A flicker of different emotions passed through the woman’s eyes before settling on amusement. “We went to Blackwell together,” she explained, “though we didn’t exactly keep to the same social circles.”

Courtney frowned and examined the woman more closely, eyes flicking over her before stopping to linger on her face. As before, there was something familiar looking about her, though Courtney couldn’t place it. Brown eyes rested under a head of coarse brown hair that flowed to shortly above the back of the woman’s neck. She certainly wasn’t any of the women in the dorms - Courtney would know, she had the room across from Victoria senior year - so she must have been an Arcadia Bay local, or staying in an apartment like Alyssa had. “I’m sorry, I don’t recognise you,” she admitted. It was embarrassing, to be honest.

The woman’s eyes were shining now. “Oh, is that so? Tell you what, I’ll tell you my name… next time we meet.”

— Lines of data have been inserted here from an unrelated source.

/-- REGISTER_WRITE (00 R7, R8): refused with an error response unless whole. -/
def execRegisterWrite (off : Nat) (value : Word) (size : Nat) (s : State) : Result :=
  .next (if wholeWord off size then s.csrWrite off value.toNat else s.answer 0 1)

/-- READ_CLEAR (00 R7, R8). -/
def execReadClear (off size : Nat) (s : State) : Result :=
  .next (if wholeWord off size then
    let r := s.csrRead off
    r.2.answer 0 0 (leBytes 4 r.1)
  else s.answer 0 1)

/-- BLK_COMMIT_WRITE (00 R11). -/
def execBlkCommitWrite (off : Nat) (value : Word) (s : State) : Result := .next (s.blkCommitWrite off value.toNat)

/-- COMMIT_SAFE_POINT (00 R11): of a group of the window that holds `off`. -/
def execCommitSafePoint (off group : Nat) (s : State) : Result := .next (s.safePoint (windowBase off) group)

end Sys2Proof.Machine
end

“And when will that be?” Courtney blurted out, blushing when the woman paused again to look at her. “I mean, hopefully not on a wet staircase?”

The woman snorted at that, and it was all Courtney could do not help but to blush, God, was she gay. "True. I’m in 4C. Maybe you could come over tomorrow for dinner? It’s so hard to meet people sometimes-”

‘Got that right.’

“-and my girlfriend and I would like to have friends that live near us-”

‘Girlfriend’

And just like that, any excitement Courtney was feeling promptly fled.

“Yeah,” she croaked. “Just uh, let me know when to come by?”

The woman nodded and shot Courtney a salute, and then she was gone.